→ **What you will do**
Which lines of the entries below contain the string "starts"? Copy each one.

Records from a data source
Segment Open
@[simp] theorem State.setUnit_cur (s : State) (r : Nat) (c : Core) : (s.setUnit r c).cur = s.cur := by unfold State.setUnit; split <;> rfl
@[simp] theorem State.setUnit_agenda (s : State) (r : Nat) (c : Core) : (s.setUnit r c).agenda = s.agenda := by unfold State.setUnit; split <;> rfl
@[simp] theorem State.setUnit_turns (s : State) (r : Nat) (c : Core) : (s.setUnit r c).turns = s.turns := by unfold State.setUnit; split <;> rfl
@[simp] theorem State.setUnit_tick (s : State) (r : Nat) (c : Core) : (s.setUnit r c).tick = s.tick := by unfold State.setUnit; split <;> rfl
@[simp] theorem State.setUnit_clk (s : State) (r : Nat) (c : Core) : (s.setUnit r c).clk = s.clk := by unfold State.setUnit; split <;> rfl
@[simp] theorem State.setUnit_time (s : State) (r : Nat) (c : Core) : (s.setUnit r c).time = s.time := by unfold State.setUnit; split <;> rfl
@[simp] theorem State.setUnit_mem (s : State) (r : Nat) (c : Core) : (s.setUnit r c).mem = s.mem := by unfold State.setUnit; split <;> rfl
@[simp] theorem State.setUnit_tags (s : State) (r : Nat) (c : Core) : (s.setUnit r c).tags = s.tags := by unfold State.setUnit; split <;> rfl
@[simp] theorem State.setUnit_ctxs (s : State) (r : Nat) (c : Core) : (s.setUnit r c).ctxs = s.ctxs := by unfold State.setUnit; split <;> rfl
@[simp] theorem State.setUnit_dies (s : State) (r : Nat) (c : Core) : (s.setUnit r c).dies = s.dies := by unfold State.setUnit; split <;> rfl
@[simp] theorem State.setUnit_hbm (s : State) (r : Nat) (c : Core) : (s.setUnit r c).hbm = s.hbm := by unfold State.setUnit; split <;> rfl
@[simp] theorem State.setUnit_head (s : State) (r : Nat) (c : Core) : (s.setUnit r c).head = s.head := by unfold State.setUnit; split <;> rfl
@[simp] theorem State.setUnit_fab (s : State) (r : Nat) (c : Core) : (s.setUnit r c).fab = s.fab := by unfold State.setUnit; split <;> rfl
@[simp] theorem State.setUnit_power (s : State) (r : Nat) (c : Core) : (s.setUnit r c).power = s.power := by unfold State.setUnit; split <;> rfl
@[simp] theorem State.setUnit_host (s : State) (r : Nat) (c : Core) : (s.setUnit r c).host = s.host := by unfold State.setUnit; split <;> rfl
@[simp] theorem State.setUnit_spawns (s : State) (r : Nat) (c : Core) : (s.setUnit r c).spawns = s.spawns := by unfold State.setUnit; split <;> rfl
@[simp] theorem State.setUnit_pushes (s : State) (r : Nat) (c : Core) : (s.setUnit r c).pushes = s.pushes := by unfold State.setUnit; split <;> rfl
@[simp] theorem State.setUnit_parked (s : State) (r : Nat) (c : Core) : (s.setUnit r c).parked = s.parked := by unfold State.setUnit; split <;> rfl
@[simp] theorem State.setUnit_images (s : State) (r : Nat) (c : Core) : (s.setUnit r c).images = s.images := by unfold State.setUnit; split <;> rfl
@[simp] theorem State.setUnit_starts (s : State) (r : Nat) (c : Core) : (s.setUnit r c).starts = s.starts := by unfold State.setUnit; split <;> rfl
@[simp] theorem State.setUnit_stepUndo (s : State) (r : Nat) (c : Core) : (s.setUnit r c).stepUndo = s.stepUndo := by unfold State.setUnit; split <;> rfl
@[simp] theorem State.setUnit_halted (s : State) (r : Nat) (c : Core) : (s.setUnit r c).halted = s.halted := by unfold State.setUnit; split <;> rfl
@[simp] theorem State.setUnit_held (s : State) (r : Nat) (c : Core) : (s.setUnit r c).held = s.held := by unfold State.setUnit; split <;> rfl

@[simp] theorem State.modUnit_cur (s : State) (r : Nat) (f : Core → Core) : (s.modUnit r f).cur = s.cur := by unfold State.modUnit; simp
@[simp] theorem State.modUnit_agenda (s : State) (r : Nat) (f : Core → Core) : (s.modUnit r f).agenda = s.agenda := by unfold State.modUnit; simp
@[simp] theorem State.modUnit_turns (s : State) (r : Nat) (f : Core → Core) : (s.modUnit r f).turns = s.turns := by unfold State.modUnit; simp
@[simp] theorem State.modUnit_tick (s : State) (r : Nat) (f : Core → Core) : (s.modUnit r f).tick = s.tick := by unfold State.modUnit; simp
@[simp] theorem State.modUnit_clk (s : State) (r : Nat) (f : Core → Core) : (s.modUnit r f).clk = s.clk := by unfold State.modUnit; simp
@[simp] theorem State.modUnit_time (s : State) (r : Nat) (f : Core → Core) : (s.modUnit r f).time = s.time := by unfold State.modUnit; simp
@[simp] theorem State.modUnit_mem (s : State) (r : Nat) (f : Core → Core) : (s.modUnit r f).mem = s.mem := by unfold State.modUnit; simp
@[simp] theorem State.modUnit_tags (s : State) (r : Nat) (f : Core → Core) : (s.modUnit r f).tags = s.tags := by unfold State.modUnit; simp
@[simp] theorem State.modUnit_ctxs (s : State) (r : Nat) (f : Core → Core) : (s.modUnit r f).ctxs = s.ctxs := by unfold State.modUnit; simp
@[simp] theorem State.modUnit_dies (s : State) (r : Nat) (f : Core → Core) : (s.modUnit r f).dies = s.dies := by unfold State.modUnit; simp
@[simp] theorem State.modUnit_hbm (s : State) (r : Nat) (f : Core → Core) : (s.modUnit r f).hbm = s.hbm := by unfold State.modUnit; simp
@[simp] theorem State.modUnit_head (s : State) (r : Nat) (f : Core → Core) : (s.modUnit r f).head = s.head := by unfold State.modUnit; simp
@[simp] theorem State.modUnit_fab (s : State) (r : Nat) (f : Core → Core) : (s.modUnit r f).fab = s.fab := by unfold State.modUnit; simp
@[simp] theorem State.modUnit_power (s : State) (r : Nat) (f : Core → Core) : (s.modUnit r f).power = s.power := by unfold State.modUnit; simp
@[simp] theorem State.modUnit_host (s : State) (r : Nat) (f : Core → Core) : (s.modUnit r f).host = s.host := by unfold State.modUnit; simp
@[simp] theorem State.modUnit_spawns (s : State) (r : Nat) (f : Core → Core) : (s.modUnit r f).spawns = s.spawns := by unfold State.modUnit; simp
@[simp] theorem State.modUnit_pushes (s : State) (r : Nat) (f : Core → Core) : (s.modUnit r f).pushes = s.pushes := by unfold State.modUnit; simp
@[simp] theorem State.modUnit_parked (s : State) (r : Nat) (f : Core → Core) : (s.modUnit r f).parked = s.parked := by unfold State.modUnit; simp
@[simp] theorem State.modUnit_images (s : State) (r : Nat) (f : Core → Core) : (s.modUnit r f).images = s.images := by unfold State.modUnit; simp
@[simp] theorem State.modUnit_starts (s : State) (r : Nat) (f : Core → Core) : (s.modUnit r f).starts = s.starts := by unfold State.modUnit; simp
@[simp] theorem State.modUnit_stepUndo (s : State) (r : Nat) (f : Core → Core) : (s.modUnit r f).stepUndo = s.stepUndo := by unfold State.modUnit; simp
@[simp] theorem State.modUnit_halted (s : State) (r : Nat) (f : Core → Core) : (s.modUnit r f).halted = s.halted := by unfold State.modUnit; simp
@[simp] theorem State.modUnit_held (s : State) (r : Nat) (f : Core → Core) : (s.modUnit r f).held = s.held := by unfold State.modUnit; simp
Segment Closed
Segment Open
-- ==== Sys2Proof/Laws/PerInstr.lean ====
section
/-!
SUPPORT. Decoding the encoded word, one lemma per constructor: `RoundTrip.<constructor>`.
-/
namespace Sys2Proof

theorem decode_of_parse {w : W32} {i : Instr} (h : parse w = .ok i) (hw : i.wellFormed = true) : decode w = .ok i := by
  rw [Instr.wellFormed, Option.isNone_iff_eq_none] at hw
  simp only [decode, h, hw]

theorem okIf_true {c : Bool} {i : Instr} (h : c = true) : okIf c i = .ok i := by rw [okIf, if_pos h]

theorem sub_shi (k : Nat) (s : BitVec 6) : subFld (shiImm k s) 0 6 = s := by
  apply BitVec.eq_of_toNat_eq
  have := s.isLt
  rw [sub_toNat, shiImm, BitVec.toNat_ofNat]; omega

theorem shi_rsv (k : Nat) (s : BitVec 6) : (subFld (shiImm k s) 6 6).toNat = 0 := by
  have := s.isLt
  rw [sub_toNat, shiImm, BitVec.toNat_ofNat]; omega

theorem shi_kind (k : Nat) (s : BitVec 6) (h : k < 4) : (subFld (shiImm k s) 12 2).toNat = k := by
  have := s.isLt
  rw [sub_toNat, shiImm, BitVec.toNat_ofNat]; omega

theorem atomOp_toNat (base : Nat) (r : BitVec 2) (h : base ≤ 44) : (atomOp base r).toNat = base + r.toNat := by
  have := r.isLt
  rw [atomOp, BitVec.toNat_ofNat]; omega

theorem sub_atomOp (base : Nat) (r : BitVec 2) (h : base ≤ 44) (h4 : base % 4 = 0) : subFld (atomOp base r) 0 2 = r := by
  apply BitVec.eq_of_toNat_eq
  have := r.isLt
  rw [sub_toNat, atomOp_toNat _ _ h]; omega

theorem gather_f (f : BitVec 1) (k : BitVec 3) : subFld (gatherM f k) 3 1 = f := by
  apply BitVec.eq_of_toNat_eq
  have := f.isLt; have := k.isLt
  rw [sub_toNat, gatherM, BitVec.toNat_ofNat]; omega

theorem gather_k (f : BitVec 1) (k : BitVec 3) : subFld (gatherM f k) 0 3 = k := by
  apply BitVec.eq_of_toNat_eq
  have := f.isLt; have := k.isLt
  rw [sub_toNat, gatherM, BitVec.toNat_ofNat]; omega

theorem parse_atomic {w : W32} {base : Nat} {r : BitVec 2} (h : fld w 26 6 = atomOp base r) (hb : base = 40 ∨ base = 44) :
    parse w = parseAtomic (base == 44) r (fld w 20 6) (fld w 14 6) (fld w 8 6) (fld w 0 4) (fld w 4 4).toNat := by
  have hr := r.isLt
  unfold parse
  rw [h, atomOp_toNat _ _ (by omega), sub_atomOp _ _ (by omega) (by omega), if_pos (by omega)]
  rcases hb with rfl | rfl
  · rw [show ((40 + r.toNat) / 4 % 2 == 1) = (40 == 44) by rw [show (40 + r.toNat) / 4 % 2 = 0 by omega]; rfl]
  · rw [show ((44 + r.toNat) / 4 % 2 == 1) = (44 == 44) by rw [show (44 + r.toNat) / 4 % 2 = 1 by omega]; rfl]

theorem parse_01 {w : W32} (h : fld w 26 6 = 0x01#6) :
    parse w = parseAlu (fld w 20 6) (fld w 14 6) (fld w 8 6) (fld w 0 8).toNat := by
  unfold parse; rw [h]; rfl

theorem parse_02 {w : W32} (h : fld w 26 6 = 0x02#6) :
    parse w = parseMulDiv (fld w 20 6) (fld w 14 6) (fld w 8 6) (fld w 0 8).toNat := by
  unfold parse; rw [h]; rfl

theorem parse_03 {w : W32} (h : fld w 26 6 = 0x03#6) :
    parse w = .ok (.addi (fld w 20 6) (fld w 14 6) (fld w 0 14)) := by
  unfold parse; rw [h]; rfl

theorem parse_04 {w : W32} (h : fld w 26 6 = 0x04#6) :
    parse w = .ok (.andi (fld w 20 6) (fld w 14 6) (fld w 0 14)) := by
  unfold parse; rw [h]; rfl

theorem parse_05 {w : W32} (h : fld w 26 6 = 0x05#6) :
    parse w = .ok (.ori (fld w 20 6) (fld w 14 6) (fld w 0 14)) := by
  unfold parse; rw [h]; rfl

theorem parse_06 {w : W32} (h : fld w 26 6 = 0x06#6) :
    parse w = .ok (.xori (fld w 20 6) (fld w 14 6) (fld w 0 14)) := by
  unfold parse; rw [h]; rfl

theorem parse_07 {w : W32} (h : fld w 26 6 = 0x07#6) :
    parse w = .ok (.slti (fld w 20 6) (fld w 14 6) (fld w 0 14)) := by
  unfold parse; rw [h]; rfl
Segment Closed
→ **Worked solution**
@[simp] theorem State.setUnit_starts (s : State) (r : Nat) (c : Core) : (s.setUnit r c).starts = s.starts := by unfold State.setUnit; split <;> rfl
@[simp] theorem State.modUnit_starts (s : State) (r : Nat) (f : Core → Core) : (s.modUnit r f).starts = s.starts := by unfold State.modUnit; simp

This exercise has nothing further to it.